The sixth season of VOX TV’s “The Lion’s Den” (DHDL) goes on air Tuesday (September 3, 2019) featuring eleven episodes. This comes after a record 3.04 million viewers tuned into the final of VOX TV’s “The Lion’s Den” (DHDL) show last year. Nils Glagau, CEO of Orthomol, becomes the latest “lion” in the lair in addition to Carsten Maschmeyer, Judith Williams, Dr. Georg Kofler, Dagmar Wöhrl, Frank Thelen and Ralf Dümmel. One of the first five contestants in the new season hails from Hamburg.
From alternative cooking aids to learning apps
Among the start-ups vying for the “lion’s” favour are Paudar from Düsseldorf. Founders, Deniz Schöne and Johannes Schmidt, have come up with a powder instead of conventional fats for frying meat, fish and vegetables etc. The vegan frying fat in powder form is easy to dose, almost fat-free and does not splash, the duo said. Paudar was lauded as best product at this year’s Food Innovation Camp in Hamburg’s Chamber of Commerce. Other competitors on the show include Swiss national Patrick Mayer, who aims to give people with limited mobility more freedom with his wheelblades. The invention prevents wheelchairs, prams or walking frames from sinking into the snow. Another Swiss national, Rubin Lind, is set to showcase Sphery – a fitness machine based on a game-based training concept that combines physical and brain training. The product is not his first invention. At the tender age of 17, Lind developed a learning app named Skills4School based on a learning algorithm for determining progress and suggesting individual content.

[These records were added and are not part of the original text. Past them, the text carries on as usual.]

-- ==== Sys2Proof/Tests/Slice0.lean ====
section
/-! SUPPORT. Tests: words written out from the spec's encodings, ill-formed terms, single steps with results worked out from
the spec's rules, and for each statement a state and operands that meet its hypotheses. -/

namespace Sys2Proof.Tests

set_option maxRecDepth 100000
set_option Elab.async false

open Sys2Proof Sys2Proof.Machine

/-- The words of majors 0x01 (05 R205, R206). -/
theorem test_decode_control :
    decode 0x01004080C280000000918005 = some (.br { gp := 1, y := true } .ltu (.x 3) (.x 5) 0x123) ∧
    decode 0x010440800300000000000000 = some (.jmp { gp := 1, y := true } (.x 6)) ∧
    decode 0x010840814000000000918000 = some (.call { gp := 1, y := true } (.x 5) 0x123) ∧
    decode 0x010C40818400000000000000 = some (.callr { gp := 1, y := true } (.x 6) (.x 8)) ∧
    decode 0x011040800480000000000000 = some (.ret { gp := 1, y := true } (.x 9)) ∧
    decode 0x011440800280000000000001 = some (.pushb { gp := 1, y := true } true 5) ∧
    decode 0x011840800000000000918001 = some (.brq { gp := 1, y := true } true 0x123) ∧
    decode 0x011C40800000000000918137 = some (.loop { gp := 1, y := true } true (.imm 77) 0x123) ∧
    decode 0x012040800000000000000001 = some (.lexit { gp := 1, y := true } true) ∧
    decode 0x012440800000000000000000 = some (.nop { gp := 1, y := true }) := by
  with_unfolding_all exact
    ⟨rfl, rfl, rfl, rfl, rfl, rfl, rfl, rfl, rfl, rfl⟩

/-- The words of majors 0x02 (05 R234). -/
theorem test_decode_trap :
    decode 0x02004080000000005A5A5A5A = some (.trap { gp := 1, y := true } 0x5A5A5A5A) ∧
    decode 0x020440800000000000000000 = some (.eret { gp := 1, y := true }) ∧
    decode 0x02084083C000100800000000 = some (.srr { gp := 1, y := true } (.x 15) 0x201) ∧
    decode 0x020C40800900100800000000 = some (.srw { gp := 1, y := true } 0x201 (.x 18)) ∧
    decode 0x02104080098000005A5A5A5A = some (.wait { gp := 1, y := true } (.x 19) 0x5A5A5A5A) ∧
    decode 0x021440800000000000000000 = some (.yield { gp := 1, y := true }) ∧
    decode 0x021840800000000000000000 = some (.halt { gp := 1, y := true }) ∧
    decode 0x021C40800000000000000000 = some (.fencei { gp := 1, y := true }) := by
  with_unfolding_all exact
    ⟨rfl, rfl, rfl, rfl, rfl, rfl, rfl, rfl⟩

/-- The words of majors 0x10 (05 R213). -/
theorem test_decode_scalar :
    decode 0x100040854B98000000000001 = some (.add { gp := 1, y := true } true (.x 21) (.x 23) (.x 24)) ∧
    decode 0x100440858C19000000000001 = some (.sub { gp := 1, y := true } true (.x 22) (.x 24) (.x 25)) ∧
    decode 0x10084085CC9A000000000001 = some (.mul { gp := 1, y := true } true (.x 23) (.x 25) (.x 26)) ∧
    decode 0x100C40860D1B000000000001 = some (.mulh { gp := 1, y := true } true (.x 24) (.x 26) (.x 27)) ∧
    decode 0x101040864D9C000000000001 = some (.mulhu { gp := 1, y := true } true (.x 25) (.x 27) (.x 28)) ∧
    decode 0x101440868E1D000000000001 = some (.div { gp := 1, y := true } true (.x 26) (.x 28) (.x 29)) ∧
    decode 0x10184086CE9E000000000001 = some (.divu { gp := 1, y := true } true (.x 27) (.x 29) (.x 30)) ∧
    decode 0x101C40870F1F000000000001 = some (.rem { gp := 1, y := true } true (.x 28) (.x 30) (.x 31)) ∧
    decode 0x102040874FA0000000000001 = some (.remu { gp := 1, y := true } true (.x 29) (.x 31) (.x 32)) ∧
    decode 0x102440879021000000000001 = some (.and { gp := 1, y := true } true (.x 30) (.x 32) (.x 33)) ∧
    decode 0x10284087D0A2000000000001 = some (.or { gp := 1, y := true } true (.x 31) (.x 33) (.x 34)) ∧
    decode 0x102C40881123000000000001 = some (.xor { gp := 1, y := true } true (.x 32) (.x 34) (.x 35)) ∧
    decode 0x1030408851A4000000000001 = some (.andn { gp := 1, y := true } true (.x 33) (.x 35) (.x 36)) ∧
    decode 0x103440889225000000000001 = some (.shl { gp := 1, y := true } true (.x 34) (.x 36) (.x 37)) ∧
    decode 0x10384088D2A6000000000001 = some (.shr { gp := 1, y := true } true (.x 35) (.x 37) (.x 38)) ∧
    decode 0x103C40891327000000000001 = some (.sra { gp := 1, y := true } true (.x 36) (.x 38) (.x 39)) ∧
    decode 0x1040408953A8000000000001 = some (.ror { gp := 1, y := true } true (.x 37) (.x 39) (.x 40)) ∧
    decode 0x104440899429000000000001 = some (.min { gp := 1, y := true } true (.x 38) (.x 40) (.x 41)) ∧
    decode 0x10484089D4AA000000000001 = some (.max { gp := 1, y := true } true (.x 39) (.x 41) (.x 42)) ∧
    decode 0x104C408A152B000000000001 = some (.minu { gp := 1, y := true } true (.x 40) (.x 42) (.x 43)) ∧
    decode 0x1050408A55AC000000000001 = some (.maxu { gp := 1, y := true } true (.x 41) (.x 43) (.x 44)) ∧
    decode 0x1054408A9600000000000001 = some (.clz { gp := 1, y := true } true (.x 42) (.x 44)) ∧
    decode 0x10584080C280000000000001 = some (.ctz { gp := 1, y := true } true (.x 3) (.x 5)) ∧
    decode 0x105C40810300000000000001 = some (.popc { gp := 1, y := true } true (.x 4) (.x 6)) ∧
    decode 0x106040814388000000000002 = some (.bfx { gp := 1, y := true } true (.x 5) (.x 7) (.x 8)) ∧
    decode 0x106440818409140000000000 = some (.bfi { gp := 1, y := true } (.x 6) (.x 8) (.x 9) (.x 10)) ∧
    decode 0x10684081C48A0E0000000000 = some (.sel { gp := 1, y := true } (.x 7) (.x 9) (.x 10) 7) ∧
    decode 0x106C4082050B000000000006 = some (.lea { gp := 1, y := true } 3 (.x 8) (.x 10) (.x 11)) := by
  with_unfolding_all exact
    ⟨rfl, rfl, rfl, rfl, rfl, rfl, rfl, rfl, rfl, rfl, rfl, rfl, rfl, rfl, rfl, rfl, rfl, rfl, rfl, rfl, rfl, rfl,
    rfl, rfl, rfl, rfl, rfl, rfl⟩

Revolutionising the tattoo industry from Hamburg
Janet Carstensen, who hails from Hamburg, is aiming to revive the tattoo industry. “My product consists of natural ingredients only and is a world novelty. It’s been around for centuries, but we’ve finally discovered it,” said the founder of Jagua for you. The skin gel is extracted from Genipapo Americana trees, which are native to tropical forests in North and South America. The unripe fruit yields a liquid used as a dye for tattoos lasting up to two weeks. The temporary tattoo can be removed without leaving any residue or causing side effects. Carstensen, 37, is keen to expand and needs an investment of EUR 150,000 in return for 15 per cent share of her company.
Seven brave Hanseatic start-ups
Hanseatic founders and their innovative ideas featured in seven out of 12 episodes last season. Successful entrepreneurs included Karen Löhnert and Dennis Brosseit, who pitched their Sleepcube and won over hotel expert Dagmar Wöhrl. The “lioness” invested EUR 250,000 in their mobile hotel room in return for a 25.1 per cent share of the company.
A so-called Trockenfix by Andreas Plath also met with plenty of interest from the jury. The spiral-shaped construction is designed to dry laundry without electricity, saving space and without creases – in a third of the time, Plath assured. The founder eventually opted for an investment of EUR 200,000 offered by Ralf Dümmel in return for a 40 per cent share of the company over the other “lion” Georg Kofler.
An invention called Caps Air, by Ralph Ecks, consisting of a capsule system for getting rid of moths and unpleasant odours also secured a deal. The capsule suited Dümmel’s product range and yielded an investment of EUR 200,000 in return for a 30 per cent share of the company.